(Problem description)
Word for word, restate the lines of the material below from its first line through the one containing "theorem hostAccess_writes (a". Omit the rest.

(Data extracts)

/-- Everything a host access can leave behind, by the item it writes: none (a read or a protocol fault), the command,
a plain input register, a key register, a byte of IN_BUF. -/
theorem hostAccess_writes (a : HostAccess) (s : State) :
    (∃ f d n, hostAccess a s = { s with fault := f, readData := d, draws := n }) ∨
    (∃ v, a = .write32 0#18 v ∧ s.rst = false ∧ s.status.busy = false ∧ hostAccess a s = s.issue v) ∨
    (∃ keyLen inLen arg, s.status.busy = false ∧
      hostAccess a s = { s with keyLen := keyLen, inLen := inLen, arg := arg }) ∨
    (∃ (j : Fin 4) (v : Word), a = .write32 (BitVec.ofNat 18 (0x020 + 4 * j.val)) v ∧ s.status.busy = false ∧
      hostAccess a s = { s with key := quadSet s.key j ⟨v, true⟩ }) ∨
    (∃ i v, a = .write8 (BitVec.ofNat 18 (0x10000 + i)) v ∧ i < s.nIn ∧ s.status.busy = false ∧
      hostAccess a s = writeIn i v s) := by
  obtain h | ⟨t, -, h⟩ | ⟨v, ha, hr, hb, h⟩ | ⟨-, hb, -, hreg⟩ | ⟨v, i, ha, hi, -, hb, h⟩ := hostAccess_cases a s
  · exact .inl ⟨_, _, _, h⟩
  · obtain ⟨d, ht | ht⟩ := readTarget_cases t s <;> exact .inl ⟨_, _, _, h.trans ht⟩
  · exact .inr (.inl ⟨v, ha, hr, hb, h⟩)
  · obtain ⟨v, h⟩ | ⟨v, h⟩ | ⟨v, h⟩ | ⟨j, v, ha, h⟩ := hreg
    · exact .inr (.inr (.inl ⟨_, _, _, hb, h⟩))
    · exact .inr (.inr (.inl ⟨_, _, _, hb, h⟩))
    · exact .inr (.inr (.inl ⟨_, _, _, hb, h⟩))
    · exact .inr (.inr (.inr (.inl ⟨j, v, ha, hb, h⟩)))
  · exact .inr (.inr (.inr (.inr ⟨i, v, ha, hi, hb, h⟩)))

/-- Everything a turn of the reset input can leave behind (R250). -/
theorem drivePin_cases (s : State) (level : Bool) :
    s.drivePin level = s ∨
    (level = true ∧ s.drivePin level = { s.resetCore with rst := true }) ∨
    s.drivePin level = { s with rst := false } := by
  cases level <;> cases hr : s.rst <;> simp [State.drivePin, hr]

/-- With a host access due, a step is that access. -/
theorem step_access {s t : State} {a : HostAccess} {rest : List Turn} (hi : s.inputs = .access a :: rest)
    (h : step s = .next t) : t = hostAccess a { s with inputs := rest } := by
  obtain ⟨hi', -⟩ | ⟨_, hi', -⟩ | ⟨_, hi', -⟩ | ⟨_, _, hi', -, ht⟩ | ⟨_, _, hi', -⟩ := step_cases s t h <;>
    cases hi.symm.trans hi'
  exact ht

/-! ## Inputs, outputs and STATUS -/

theorem coreStep_sameInputs {s t : State} (h : coreStep s = .next t) : s.sameInputs t := by
  obtain rfl | ⟨S, -, -, ⟨w, rfl⟩ | ⟨i, b, -, rfl⟩ | ⟨e, rfl⟩ | rfl⟩ := coreStep_next_cases h <;>
    exact ⟨rfl, rfl, rfl, rfl, rfl, fun _ => rfl⟩

/-- Settles O53: a step of neither the host nor the reset input is the core's, and every completion keeps the inputs. -/
theorem coreNeverWritesInputs : Obligations.CoreNeverWritesInputs := by
  intro s t h ha hp
  obtain ⟨-, -, hc⟩ | ⟨rest, -, -, rfl⟩ | ⟨rest, -, -, hc⟩ | ⟨a, rest, hi, -⟩ | ⟨level, rest, hi, -⟩ := step_cases s t h
  · exact coreStep_sameInputs hc
  · exact ⟨rfl, rfl, rfl, rfl, rfl, fun _ => rfl⟩
  · exact coreStep_sameInputs (s := { s with inputs := rest }) hc
  · exact absurd hi (ha a rest)
  · exact absurd hi (hp level rest)

/-- Settles O54: none of the items a host access writes is an output. -/
theorem hostNeverWritesOutputs : Obligations.HostNeverWritesOutputs := by
  intro s t a rest hi h
  rw [step_access hi h]
  obtain ⟨f, d, n, ht⟩ | ⟨v, -, -, -, ht⟩ | ⟨kl, il, ar, -, ht⟩ | ⟨j, v, -, -, ht⟩ | ⟨i, v, -, -, -, ht⟩ :=
    hostAccess_writes a { s with inputs := rest } <;>
  · rw [ht]; exact ⟨rfl, rfl, fun _ => rfl⟩

/-- A host access that changes STATUS is an issue (R78). -/
theorem issue_of_hostAccess_status_ne {s : State} {a : HostAccess} (h : (hostAccess a s).status ≠ s.status) :
    ∃ v, a = .write32 0#18 v ∧ s.status.busy = false ∧ (hostAccess a s).status = .issued (opcodeField v) := by
  obtain ⟨f, d, n, ht⟩ | ⟨v, ha, -, hb, ht⟩ | ⟨kl, il, ar, -, ht⟩ | ⟨j, v, -, -, ht⟩ | ⟨i, v, -, -, -, ht⟩ :=
    hostAccess_writes a s
  case inr.inl => exact ⟨v, ha, hb, congrArg State.status ht⟩
  all_goals exact absurd (congrArg State.status ht) h

/-- A core step that changes STATUS is a completion (R79). -/
theorem completion_of_coreStep_status_ne {s t : State} (h : coreStep s = .next t) (hne : t.status ≠ s.status) :
    s.status.busy = true ∧ t.status.busy = false ∧ t.status.done = true := by
  obtain rfl | ⟨S, -, hb, ⟨w, rfl⟩ | ⟨i, b, -, rfl⟩ | ⟨e, rfl⟩ | rfl⟩ := coreStep_next_cases h
  case inl => exact absurd rfl hne
  all_goals exact ⟨hb, rfl, rfl⟩

/-- Settles O52: turn by turn, what changes STATUS is a completion, an issue or the asserting of reset. -/
theorem statusWrittenOnlyByIssueCompletionReset : Obligations.StatusWrittenOnlyByIssueCompletionReset := by
  intro s t h hne
  obtain ⟨hi, -, hc⟩ | ⟨rest, -, -, rfl⟩ | ⟨rest, hi, -, hc⟩ | ⟨a, rest, hi, -, rfl⟩ | ⟨level, rest, hi, rfl⟩ :=
    step_cases s t h
  · obtain ⟨hb, hend⟩ := completion_of_coreStep_status_ne hc hne
    exact .inr (.inl ⟨hb, .inl hi, hend⟩)
  · exact absurd rfl hne
  · obtain ⟨hb, hend⟩ := completion_of_coreStep_status_ne hc hne
    exact .inr (.inl ⟨hb, .inr ⟨rest, hi⟩, hend⟩)
  · obtain ⟨v, rfl, hb, hst⟩ := issue_of_hostAccess_status_ne hne
    exact .inl ⟨v, rest, hi, hb, hst⟩
  · obtain hd | ⟨rfl, hd⟩ | hd := drivePin_cases { s with inputs := rest } level
    · exact absurd (congrArg State.status hd) hne
    · exact .inr (.inr ⟨rest, hi, congrArg State.status hd⟩)
    · exact absurd (congrArg State.status hd) hne

/-! ## The key is not readable -/

/-- The state with other contents in the two places that hold the key: the key registers and the snapshot, which an
issue fills from them. -/
def State.withKey (s : State) (k : Quad KeyWord) (f : Option Snapshot) : State := { s with key := k, inflight := f }

theorem readTarget_withKey (t : Target) (s : State) (k : Quad KeyWord) (f : Option Snapshot) :
    readTarget t (s.withKey k f) = (readTarget t s).withKey k f := by
  cases t with
  | reg r =>
    have hb : (s.withKey k f).status = s.status := rfl
    cases r
    case outLen | result => simp only [readTarget, readReg, hb]; split <;> rfl
    all_goals rfl
  | inByte i => rfl
  | outByte i =>
    have hv : visibleOut (s.withKey k f) i = visibleOut s i := rfl
    simp only [readTarget, readOut, hv]
    cases visibleOut s i <;> rfl

/-- Only the two places that hold the key can differ after an access, when only they differed before it. -/
theorem hostAccess_withKey (a : HostAccess) (s : State) (k : Quad KeyWord) (f : Option Snapshot) :
    ∃ k' f', hostAccess a (s.withKey k f) = (hostAccess a s).withKey k' f' := by
  have hj : judge (s.withKey k f) a = judge s a := rfl
  rw [hostAccess, hostAccess, hj]
  cases judge s a with
  | error e => exact ⟨k, f, rfl⟩
  | ok t =>
    cases a with
    | read32 addr | read8 addr => exact ⟨k, f, readTarget_withKey t s k f⟩
    | write32 addr v =>
      cases t with
      | reg r => cases r <;> exact ⟨_, _, rfl⟩
      | inByte i | outByte i => exact ⟨k, f, rfl⟩
    | write8 addr v => cases t <;> exact ⟨k, f, rfl⟩

/-- Settles O51: two states that differ in the key only differ in the key only after an access, and after the next. -/
theorem keyNeverReadableOnPort : Obligations.KeyNeverReadableOnPort := by
  intro s k a b
  obtain ⟨k₁, f₁, h₁⟩ := hostAccess_withKey a s k s.inflight
  obtain ⟨k₂, f₂, h₂⟩ := hostAccess_withKey b (hostAccess a s) k₁ f₁
  change (hostAccess a (s.withKey k s.inflight)).readData = _ ∧
    (hostAccess b (hostAccess a (s.withKey k s.inflight))).readData = _
  rw [h₁, h₂]
  exact ⟨rfl, rfl⟩

end Sys2Proof.Machine
end

section
/-! PROOFS. The invariant of the machine (spec/10_state.md R26, R29, R32, R36 to R38): it holds at reset, every agent keeps
it, and what it says of the items the host has not written. -/

namespace Sys2Proof.Machine

theorem Status.completed_legal (e : Option CmdError) (opcode : Byte) : (Status.completed e opcode).legal = true := by
  match e with
  | none | some .invalidKeyLength | some .invalidCiphertextLength | some .invalidPadding | some .inputLengthRange
  | some .illegalCommand => rfl

/-- The invariant's clause on OUT_LEN and OUT_BUF (R32, R38). -/
def OutputOk (nIn : Nat) (outLen : Word) (outBuf : Memory) : Prop :=
  ∃ b, outBuf = Memory.ofBytes b ∧ outLen.toNat = b.length ∧ b.length ≤ nIn + 16

theorem outputOk_nil (nIn : Nat) : OutputOk nIn 0#32 [] := ⟨[], rfl, rfl, Nat.zero_le _⟩

/-- Every buffer command's output fits OUT_BUF, and its length fits OUT_LEN (R81). -/
theorem outputOk_of_bufferResult {nIn : Nat} (hcap : capacityOk nIn) {i : Instr} {S : Snapshot} {b : List Byte}
    (hb : bufferResult i nIn S = .ok b) : OutputOk nIn (BitVec.ofNat 32 b.length) (.ofBytes b) := by
  obtain ⟨h16, h112, hmax⟩ := hcap
  have hlen := bufferResult_length i nIn S b h16 h112 hb
  exact ⟨b, rfl, by rw [BitVec.toNat_ofNat, Nat.mod_eq_of_lt (by omega)], hlen⟩

variable {s : State}

/-- The invariant of a state as a reset leaves it (R40), whatever level the reset input has. -/
theorem inv_of_reset_fields (hcap : capacityOk s.nIn) (hst : s.status = ⟨false, false, false, 0#4, 0#8⟩)
    (hfl : s.inflight = none)
    (hkey : s.key = ⟨.unwritten s.resetDraw 0, .unwritten s.resetDraw 1, .unwritten s.resetDraw 2,
      .unwritten s.resetDraw 3⟩)
    (hin : s.inBuf = []) (hout : s.outBuf = []) (hlen : s.outLen = 0#32) : s.Inv where
  capacity := hcap
  flags := by rw [hst]; rfl
  busy_iff := by rw [hst, hfl]; rfl
  stable := by simp [hfl]
  unwrittenKeys j _ := by rw [hkey]; match j with | 0 | 1 | 2 | 3 => rfl
  inBuf := by rw [hin]; exact ⟨rfl, rfl⟩
  outBuf := by rw [hout, hlen]; exact outputOk_nil s.nIn
  quiet _ := hfl

/-- Settles O58: State.reset is as a reset leaves it, with a legal capacity. -/
theorem invariantHoldsAtReset : Obligations.InvariantHoldsAtReset :=
  inv_of_reset_fields ⟨by decide, by decide, by decide⟩ rfl rfl rfl rfl rfl rfl

theorem inflight_none_of_idle (h : s.Inv) (hb : s.status.busy = false) : s.inflight = none := by
  simpa using h.busy_iff.symm.trans hb

/-- The invariant does not speak of the fault mark, the turns to come, the port's answer or the count of draws. -/
theorem inv_withSurroundings (h : s.Inv) (fault : Bool) (inputs : List Turn) (readData : Option ReadData) (draws : Nat) :
    { s with fault := fault, inputs := inputs, readData := readData, draws := draws }.Inv :=
  ⟨h.capacity, h.flags, h.busy_iff, h.stable, h.unwrittenKeys, h.inBuf, h.outBuf, h.quiet⟩

theorem issue_keeps_inv (h : s.Inv) (hr : s.rst = false) (v : Word) : (s.issue v).Inv where
  capacity := h.capacity
  flags := rfl
  busy_iff := rfl
  stable S hS := by cases hS; exact ⟨rfl, rfl⟩
  unwrittenKeys := h.unwrittenKeys
  inBuf := h.inBuf
  outBuf := h.outBuf
  quiet hr' := absurd (hr.symm.trans hr') Bool.false_ne_true

/-- While no command is in flight the input items may change, if the new ones meet their own clauses. -/
theorem inv_withInputs (h : s.Inv) (hfl : s.inflight = none) (keyLen : Byte) (inLen arg : Word) {key : Quad KeyWord}
    {inBuf : Memory}
    (hkey : ∀ j : Fin 4, (quadGet key j).written = false →
      (quadGet key j).value = Config.resetKeyWord s.resetDraw j.val)
    (hin : inBuf.wf = true ∧ inBuf.below s.nIn = true) :
    { s with keyLen := keyLen, inLen := inLen, arg := arg, key := key, inBuf := inBuf }.Inv where
  capacity := h.capacity
  flags := h.flags
  busy_iff := h.busy_iff
  stable _ hS := absurd (hfl.symm.trans hS) nofun
  unwrittenKeys := hkey
  inBuf := hin
  outBuf := h.outBuf
  quiet _ := hfl

/-- A write of KEYj marks it as written and leaves the other key registers (R36). -/
theorem unwrittenKeys_quadSet (h : s.Inv) (j : Fin 4) (v : Word) (i : Fin 4)
    (hw : (quadGet (quadSet s.key j ⟨v, true⟩) i).written = false) :
    (quadGet (quadSet s.key j ⟨v, true⟩) i).value = Config.resetKeyWord s.resetDraw i.val := by
  by_cases hij : i = j
  · rw [hij, quadGet_quadSet_same] at hw
    exact absurd hw nofun
  · rw [quadGet_quadSet_other _ _ _ _ hij] at hw ⊢
    exact h.unwrittenKeys i hw

/-- Every completion keeps the invariant, if its output does (R79). -/
theorem retire_keeps_inv (h : s.Inv) (S : Snapshot) (e : Option CmdError) (result : Word) {outLen : Word} {outBuf : Memory}
    (hout : OutputOk s.nIn outLen outBuf) :
    { s.retire S e with result := result, outLen := outLen, outBuf := outBuf }.Inv where
  capacity := h.capacity
  flags := Status.completed_legal _ _
  busy_iff := rfl
  stable _ hS := absurd hS nofun
  unwrittenKeys := h.unwrittenKeys
  inBuf := h.inBuf
  outBuf := hout
  quiet _ := rfl

theorem coreStep_keeps_inv {t : State} (h : s.Inv) (hc : coreStep s = .next t) : t.Inv := by
  obtain rfl | ⟨S, -, -, ⟨w, rfl⟩ | ⟨i, b, hb, rfl⟩ | ⟨e, rfl⟩ | rfl⟩ := coreStep_next_cases hc
  · exact h
  · exact retire_keeps_inv h S none w h.outBuf
  · exact retire_keeps_inv h S none s.result (outputOk_of_bufferResult h.capacity hb)
  · exact retire_keeps_inv h S (some e) s.result (outputOk_nil s.nIn)
  · exact retire_keeps_inv h S (some .illegalCommand) s.result h.outBuf

theorem hostAccess_keeps_inv (h : s.Inv) (a : HostAccess) : (hostAccess a s).Inv := by
  obtain ⟨f, d, n, ht⟩ | ⟨v, -, hr, hb, ht⟩ | ⟨kl, il, ar, hb, ht⟩ | ⟨j, v, -, hb, ht⟩ | ⟨i, v, -, hi, hb, ht⟩ :=
    hostAccess_writes a s <;> rw [ht]
  · exact inv_withSurroundings h f s.inputs d n
  · exact issue_keeps_inv h hr v
  · exact inv_withInputs h (inflight_none_of_idle h hb) kl il ar h.unwrittenKeys h.inBuf
  · exact inv_withInputs h (inflight_none_of_idle h hb) s.keyLen s.inLen s.arg (unwrittenKeys_quadSet h j v) h.inBuf
  · obtain ⟨hwf, hbelow⟩ := h.inBuf
    exact inv_withInputs h (inflight_none_of_idle h hb) s.keyLen s.inLen s.arg h.unwrittenKeys
      ⟨Memory.wf_write _ i v hwf, Memory.below_write _ _ i v hi hbelow⟩

theorem drivePin_keeps_inv (h : s.Inv) (level : Bool) : (s.drivePin level).Inv := by
  obtain hd | ⟨-, hd⟩ | hd := drivePin_cases s level <;> rw [hd]
  · exact h
  · exact inv_of_reset_fields h.capacity rfl rfl rfl rfl rfl rfl
  · exact ⟨h.capacity, h.flags, h.busy_iff, h.stable, h.unwrittenKeys, h.inBuf, h.outBuf, nofun⟩

/-- Settles O59: taking the due turn off the list keeps the invariant, and so does each agent's turn. -/
theorem everyStepKeepsInvariant : Obligations.EveryStepKeepsInvariant := by
  intro s t h hs
  have due (rest : List Turn) : { s with inputs := rest }.Inv :=
    inv_withSurroundings h s.fault rest s.readData s.draws
  obtain ⟨-, -, hc⟩ | ⟨rest, -, -, rfl⟩ | ⟨rest, -, -, hc⟩ | ⟨a, rest, -, -, rfl⟩ | ⟨level, rest, -, rfl⟩ :=
    step_cases s t hs
  · exact coreStep_keeps_inv h hc
  · exact due rest
  · exact coreStep_keeps_inv (due rest) hc
  · exact hostAccess_keeps_inv (due rest) a
  · exact drivePin_keeps_inv (due rest) level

(Task output)
/-- Everything a host access can leave behind, by the item it writes: none (a read or a protocol fault), the command,
a plain input register, a key register, a byte of IN_BUF. -/
theorem hostAccess_writes (a : HostAccess) (s : State) :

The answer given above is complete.